■ **WHAT THE TASK REQUIRES**: Please give, word for word, the line containing "start-up's parameter. -/" and every line that comes after it in the data below.

■ **EXTRACTED INFORMATION**:
-- ==== Sys2Proof/Tests/Slice0.lean ====
section
/-! SUPPORT. Tests of single steps, expected results from spec/95_test_vectors.md (the section is named at each group),
the WellFormed smoke test, and a witness for the hypotheses of every statement that has some. -/

namespace Sys2Proof.Tests

open Sys2Proof.Machine

/-- Reset with the word `w` at 0x200, where the first fetch looks. -/
def at200 (w : Nat) : State := State.reset.withFetchWord 16 w

/-- The outcome is a next state with property `p`. -/
def nextIs (o : Host.Outcome State Fault Refusal) (p : State → Bool) : Bool :=
  match o with
  | .next t => p t
  | _ => false

/-- The outcome is the fault `f`. -/
def faultIs (o : Host.Outcome State Fault Refusal) (f : Fault) : Bool :=
  match o with
  | .fault g => decide (g = f)
  | _ => false

/-- A state with some registers set. -/
def withV (s : State) : List (Nibble × Byte) → State
  | [] => s
  | (r, b) :: rest => withV (s.writeV r b) rest

/-- PC is the given number. -/
def pcIs (t : State) (n : Nat) : Bool := t.pc.toNat == n

/-! ### WellFormed: the one check, on a program image (R77), and its boundary -/

theorem test_image_too_long_refused : imageWellFormed (List.replicate 3585 0) = false :=
  decide_eq_false (by rw [List.length_replicate]; decide)

theorem test_image_longest_accepted : imageWellFormed (List.replicate 3584 0) = true :=
  decide_eq_true (by rw [List.length_replicate]; decide)

/-! ### Decoding: a word of every constructor, written out from the encodings of R96 -/

theorem test_decode_control :
    decodeWord 0b0000000011101110#16 = .ok .ret ∧ decodeWord 0b0001101010111100#16 = .ok (.jp 0xABC) ∧
    decodeWord 0b0010001100000000#16 = .ok (.call 0x300) ∧ decodeWord 0b1011001000010000#16 = .ok (.jpV0 0x210) := by
  decide

theorem test_decode_skips :
    decodeWord 0b0011001100101010#16 = .ok (.seImm 3 0x2A) ∧ decodeWord 0b0100001100101010#16 = .ok (.sneImm 3 0x2A) ∧
    decodeWord 0b0101000100100000#16 = .ok (.seReg 1 2) ∧ decodeWord 0b1001000100100000#16 = .ok (.sneReg 1 2) ∧
    decodeWord 0b1110010010011110#16 = .ok (.skp 4) ∧ decodeWord 0b1110010010100001#16 = .ok (.sknp 4) := by
  decide

theorem test_decode_alu :
    decodeWord 0b0110101000111100#16 = .ok (.ldImm 0xA 0x3C) ∧ decodeWord 0b0111000100100000#16 = .ok (.addImm 1 0x20) ∧
    decodeWord 0b1000000100100000#16 = .ok (.ldReg 1 2) ∧ decodeWord 0b1000000100100001#16 = .ok (.or 1 2) ∧
    decodeWord 0b1000000100100010#16 = .ok (.and 1 2) ∧ decodeWord 0b1000000100100011#16 = .ok (.xor 1 2) ∧
    decodeWord 0b1000000100100100#16 = .ok (.addReg 1 2) ∧ decodeWord 0b1000000100100101#16 = .ok (.sub 1 2) ∧
    decodeWord 0b1000000100100110#16 = .ok (.shr 1 2) ∧ decodeWord 0b1000000100100111#16 = .ok (.subn 1 2) ∧
    decodeWord 0b1000000100101110#16 = .ok (.shl 1 2) := by
  decide

theorem test_decode_index_memory :
    decodeWord 0b1010001011110000#16 = .ok (.ldI 0x2F0) ∧ decodeWord 0b1111001100011110#16 = .ok (.addI 3) ∧
    decodeWord 0b1111001000101001#16 = .ok (.ldF 2) ∧ decodeWord 0b1111010100110011#16 = .ok (.ldB 5) ∧
    decodeWord 0b1111001001010101#16 = .ok (.stRegs 2) ∧ decodeWord 0b1111001001100101#16 = .ok (.ldRegs 2) := by
  decide

theorem test_decode_display :
    decodeWord 0b0000000011100000#16 = .ok .cls ∧ decodeWord 0b1101000100100101#16 = .ok (.drw 1 2 5) := by
  decide

theorem test_decode_timers_keys_random :
    decodeWord 0b1100001100001111#16 = .ok (.rnd 3 0x0F) ∧ decodeWord 0b1111001000000111#16 = .ok (.ldVxDt 2) ∧
    decodeWord 0b1111010100001010#16 = .ok (.ldVxK 5) ∧ decodeWord 0b1111001000010101#16 = .ok (.ldDtVx 2) ∧
    decodeWord 0b1111001000011000#16 = .ok (.ldStVx 2) := by
  decide

/-- The samples of the unrecognised space of section 2.8. -/
theorem test_decode_unrecognized :
    ([0x0123, 0x00E1, 0x5121, 0x8128, 0x812F, 0x9121, 0xE19F, 0xE000, 0xFF00, 0xF12A] : List Word).all
      (fun w => decide (decodeWord w = .error (.unrecognized w))) = true := by decide

theorem test_decode_too_short : decode [0x12] = .error .tooShort := by decide

theorem test_table_word : decodeTableWord 16 0xD125 = some (.drw 1 2 5) := by decide

/-! ### Loads, add-immediate, logic (section 2.1) -/

theorem test_ldImm : nextIs (step (at200 0x6A3C)) (fun t => t.readV 0xA == 0x3C && pcIs t 0x202) = true := by decide

theorem test_addImm_wraps_keeps_VF :
    nextIs (step (withV (at200 0x7120) [(1, 0xF0), (0xF, 0x55)])) (fun t => t.readV 1 == 0x10 && t.readV 0xF == 0x55) = true := by
  decide

theorem test_addImm_on_VF : nextIs (step (withV (at200 0x7F01) [(0xF, 0xFF)])) (fun t => t.readV 0xF == 0) = true := by
  decide

theorem test_ldReg : nextIs (step (withV (at200 0x81F0) [(0xF, 0x77)])) (fun t => t.readV 1 == 0x77 && t.readV 0xF == 0x77) = true := by
  decide

theorem test_or : nextIs (step (withV (at200 0x8121) [(1, 0xF0), (2, 0x0F), (0xF, 0x33)]))
    (fun t => t.readV 1 == 0xFF && t.readV 0xF == 0x33) = true := by decide

theorem test_and : nextIs (step (withV (at200 0x8122) [(1, 0xF3), (2, 0x3C), (0xF, 0x33)]))
    (fun t => t.readV 1 == 0x30 && t.readV 0xF == 0x33) = true := by decide

theorem test_xor : nextIs (step (withV (at200 0x8123) [(1, 0xF3), (2, 0x3C), (0xF, 0x33)]))
    (fun t => t.readV 1 == 0xCF && t.readV 0xF == 0x33) = true := by decide

/-! ### Add, subtract (section 2.2) -/

theorem test_addReg_carry : nextIs (step (withV (at200 0x8124) [(1, 0xFF), (2, 0x01), (0xF, 0x77)]))
    (fun t => t.readV 1 == 0 && t.readV 0xF == 1) = true := by decide

theorem test_addReg_VF_is_carry : nextIs (step (withV (at200 0x8F24) [(0xF, 0x10), (2, 0x20)]))
    (fun t => t.readV 0xF == 0 && t.readV 2 == 0x20) = true := by decide

theorem test_sub_borrow : nextIs (step (withV (at200 0x8125) [(1, 0x10), (2, 0x20), (0xF, 0x77)]))
    (fun t => t.readV 1 == 0xF0 && t.readV 0xF == 0) = true := by decide

theorem test_sub_equal : nextIs (step (withV (at200 0x8125) [(1, 0x33), (2, 0x33), (0xF, 0x77)]))
    (fun t => t.readV 1 == 0 && t.readV 0xF == 1) = true := by decide

theorem test_subn_no_borrow : nextIs (step (withV (at200 0x8127) [(1, 0x10), (2, 0x20), (0xF, 0x77)]))
    (fun t => t.readV 1 == 0x10 && t.readV 2 == 0x20 && t.readV 0xF == 1) = true := by decide

theorem test_subn_on_VF : nextIs (step (withV (at200 0x8F27) [(0xF, 0x05), (2, 0x03)]))
    (fun t => t.readV 0xF == 0) = true := by decide

/-! ### Shifts (section 2.3) -/

theorem test_shr_ignores_VY : nextIs (step (withV (at200 0x8126) [(1, 0x05), (2, 0xF0)]))
    (fun t => t.readV 1 == 0x02 && t.readV 2 == 0xF0 && t.readV 0xF == 1) = true := by decide

theorem test_shr_on_VF : nextIs (step (withV (at200 0x8F06) [(0xF, 0x03)])) (fun t => t.readV 0xF == 0) = true := by decide

theorem test_shl : nextIs (step (withV (at200 0x810E) [(1, 0x81), (0xF, 0x77)]))
    (fun t => t.readV 1 == 0x02 && t.readV 0xF == 1) = true := by decide

theorem test_shl_on_VF : nextIs (step (withV (at200 0x8F0E) [(0xF, 0xC1)])) (fun t => t.readV 0xF == 2) = true := by decide

/-! ### Skips (section 2.4) -/

theorem test_seImm : nextIs (step (withV (at200 0x332A) [(3, 0x2A)])) (pcIs · 0x204) = true := by decide

theorem test_seImm_not : nextIs (step (withV (at200 0x332B) [(3, 0x2A)])) (pcIs · 0x202) = true := by decide

theorem test_sneImm : nextIs (step (withV (at200 0x4300) [(3, 0x2A)])) (pcIs · 0x204) = true := by decide

theorem test_sneImm_not : nextIs (step (withV (at200 0x432A) [(3, 0x2A)])) (pcIs · 0x202) = true := by decide

theorem test_seReg : nextIs (step (withV (at200 0x5120) [(1, 7), (2, 7)])) (pcIs · 0x204) = true := by decide

theorem test_sneReg : nextIs (step (withV (at200 0x9120) [(1, 7), (2, 8)])) (pcIs · 0x204) = true := by decide

/-- Only key 10 is held. -/
def key10 : Vector Bool 16 := (Vector.replicate 16 false).set 10 true

theorem test_skp : nextIs (step (withV { at200 0xE49E with key := key10 } [(4, 0x0A)])) (pcIs · 0x204) = true := by decide

theorem test_skp_index : faultIs (step (withV (at200 0xE49E) [(4, 0x10)])) (.keyIndexOutOfRange 0x200) = true := by decide

theorem test_sknp : nextIs (step (withV { at200 0xE4A1 with key := key10 } [(4, 0x0A)])) (pcIs · 0x202) = true := by decide

theorem test_sknp_index : faultIs (step (withV (at200 0xE4A1) [(4, 0xFF)])) (.keyIndexOutOfRange 0x200) = true := by decide

/-! ### Control transfer and fetch (section 2.5) -/

theorem test_jp : nextIs (step (at200 0x1ABC)) (pcIs · 0xABC) = true := by decide

/-- A state about to call, with the given stack depth. -/
def calling (sp : Fin 17) : State := { at200 0x2300 with sp := sp }

theorem test_call_sixteenth : nextIs (step (calling 15))
    (fun t => t.stack[15] == 0x200#16 && t.sp.val == 16 && pcIs t 0x300) = true := by decide

theorem test_call_overflow : faultIs (step (calling 16)) (.stackOverflow 0x200) = true := by decide

/-- A state about to return, with STACK[0] = 0x204 and STACK[15] = 0x2AA. -/
def returning (sp : Fin 17) : State :=
  { at200 0x00EE with stack := ((Vector.replicate 16 0).set 0 0x204).set 15 0x2AA, sp := sp }

theorem test_ret : nextIs (step (returning 1)) (fun t => t.sp.val == 0 && pcIs t 0x206 && t.stack[0] == 0x204#16) = true := by
  decide

theorem test_ret_underflow : faultIs (step (returning 0)) (.stackUnderflow 0x200) = true := by decide

theorem test_jpV0_edge : nextIs (step (withV (at200 0xBFFF) [(0, 0xFF)])) (pcIs · 0x10FE) = true := by decide

theorem test_last_fetch : nextIs (step ({ State.reset with pc := 0xFFE }.withFetchWord 16 0x6000)) (pcIs · 0x1000) = true := by
  decide

theorem test_fetch_beyond : faultIs (step { State.reset with pc := 0xFFF }) (.fetchOutOfRange 0xFFF) = true := by decide

/-! ### Index register and memory (section 2.6) -/

theorem test_ldI : nextIs (step (at200 0xA2F0)) (fun t => t.i == 0x2F0#16) = true := by decide

theorem test_addI_strict : nextIs (step (withV { at200 0xF31E with i := 0xFFF } [(3, 0), (0xF, 9)]))
    (fun t => t.i == 0xFFF#16 && t.readV 0xF == 0) = true := by decide

theorem test_addI_over : nextIs (step (withV { at200 0xF31E with i := 0xFFF } [(3, 1)]))
    (fun t => t.i == 0x1000#16 && t.readV 0xF == 1) = true := by decide

theorem test_ldF_unmasked : nextIs (step (withV (at200 0xF229) [(2, 0xFF)])) (fun t => t.i == 0x4FB#16) = true := by decide

theorem test_ldB_last_address : nextIs (step (withV { at200 0xF033 with i := 0xFFD } [(0, 123)]))
    (fun t => t.mem.bytesAt 0xFFD 3 == [1, 2, 3] && t.i == 0xFFD#16) = true := by decide

theorem test_ldB_beyond : faultIs (step (withV { at200 0xF033 with i := 0xFFE } [(0, 123)])) (.memOutOfRange 0x200) = true := by
  decide

theorem test_stRegs : nextIs (step (withV { at200 0xF255 with i := 0x400 } [(0, 0x11), (1, 0x22), (2, 0x33), (3, 0x44)]))
    (fun t => t.mem.bytesAt 0x400 4 == [0x11, 0x22, 0x33, 0] && t.i == 0x400#16) = true := by decide

theorem test_stRegs_beyond : faultIs (step { at200 0xF155 with i := 0xFFF }) (.memOutOfRange 0x200) = true := by decide

/-- The last register of the range, and register 15, from the font table: V0..VF = F0 90 ... F0 F0 (section 2.6). -/
theorem test_ldRegs_font : nextIs (step (at200 0xFF65))
    (fun t => t.readV 0 == 0xF0 && t.readV 5 == 0x20 && t.readV 0xD == 0x80 && t.readV 0xF == 0xF0) = true := by decide

theorem test_ldRegs_keeps_above : nextIs (step (withV { at200 0xF165 with i := 0x10 } [(2, 0x99)]))
    (fun t => t.readV 0 == 0x10 && t.readV 1 == 0xF0 && t.readV 2 == 0x99) = true := by decide

/-! ### Display (section 2.7) -/

/-- D121 with the sprite row F0 at 0x300, at column 62, row 31. -/
def drawing (vid : Video) : State :=
  withV { at200 0xD121 with i := 0x300, vid := vid, mem := (at200 0xD121).mem.setByte 0x300 0xF0 } [(1, 62), (2, 31)]

theorem test_drw_wraps : nextIs (step (drawing Video.clear))
    (fun t => t.vid.pixel 31 62 && t.vid.pixel 31 63 && t.vid.pixel 31 0 && t.vid.pixel 31 1 && !t.vid.pixel 31 2 &&
      t.readV 0xF == 0 && t.redraw) = true := by decide

theorem test_drw_collides : nextIs (step (drawing ((Video.clear.flip 31 63).flip 5 5)))
    (fun t => t.vid.pixel 31 62 && !t.vid.pixel 31 63 && t.vid.pixel 31 0 && t.vid.pixel 31 1 && t.vid.pixel 5 5 &&
      t.readV 0xF == 1) = true := by decide

theorem test_cls : nextIs (step (withV { at200 0x00E0 with vid := Video.clear.flip 31 63 } [(0xF, 1)]))
    (fun t => decide (t.vid = Video.clear) && t.readV 0xF == 1 && !t.redraw) = true := by decide

/-! ### Random, timers, key wait, unrecognised (section 2.8) -/

theorem test_rnd_masked : nextIs (step (withV (at200 0xC300) [(3, 0x55)])) (fun t => t.rndUses == 1 && pcIs t 0x202) = true := by
  decide

theorem test_ldVxDt_before_tick : nextIs (step { at200 0xF207 with dt := 0x1E })
    (fun t => t.readV 2 == 0x1E && t.dt == 0x1D) = true := by decide

theorem test_ldDtVx : nextIs (step (withV (at200 0xF215) [(2, 0x3C)])) (fun t => t.dt == 0x3B) = true := by decide

theorem test_ldStVx_beeps : nextIs (step (withV (at200 0xF218) [(2, 1)])) (fun t => t.st == 0 && t.beep) = true := by decide

theorem test_ldStVx_zero_no_beep : nextIs (step (withV { at200 0xF218 with st := 1 } [(2, 0)]))
    (fun t => t.st == 0 && !t.beep) = true := by decide

theorem test_ldVxK : nextIs (step { at200 0xF50A with key := (Vector.replicate 16 false).set 7 true, dt := 5, st := 1 })
    (fun t => t.readV 5 == 7 && pcIs t 0x202 && t.dt == 4 && t.st == 0 && t.beep) = true := by decide

theorem test_ldVxK_stalls : nextIs (step { at200 0xF50A with dt := 5, st := 1 })
    (fun t => pcIs t 0x200 && t.dt == 5 && t.st == 1 && !t.beep && decide (t.tag = .awaitingKey)) = true := by decide

/-- FX0A stalled at 0x200 (section 2.8), waiting for a key. -/
def waiting : State := { at200 0xF50A with dt := 5, st := 1, tag := .awaitingKey }

/-- R206: the first value with a key held completes the stalled FX0A, though the key is released before any new request. -/
theorem test_key_change_completes_stall :
    nextIs (waiting.env (.setKeys ((Vector.replicate 16 false).set 7 true))) (fun t =>
      nextIs (t.env (.setKeys (Vector.replicate 16 false))) (fun u =>
        u.readV 5 == 7 && pcIs u 0x202 && u.dt == 4 && u.st == 0 && u.beep && decide (u.tag = .running))) = true := by decide

theorem test_unrecognized : nextIs (step { State.reset with dt := 3, st := 1 })
    (fun t => pcIs t 0x200 && t.dt == 2 && t.st == 0 && t.beep &&
      decide (t.badop = some { pc := 0x200, opcode := 0x0000 })) = true := by decide

/-! ### Witnesses: for each statement with hypotheses, a concrete state and operands that meet them, at the boundary of each
clause. Statements not named here have none. -/

/-- The default font table as start-up's parameter. -/
def font : Vector Byte 80 := ⟨fontTable.toArray, rfl⟩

■ **SOLUTION TO THE EXERCISE**:
/-- The default font table as start-up's parameter. -/
def font : Vector Byte 80 := ⟨fontTable.toArray, rfl⟩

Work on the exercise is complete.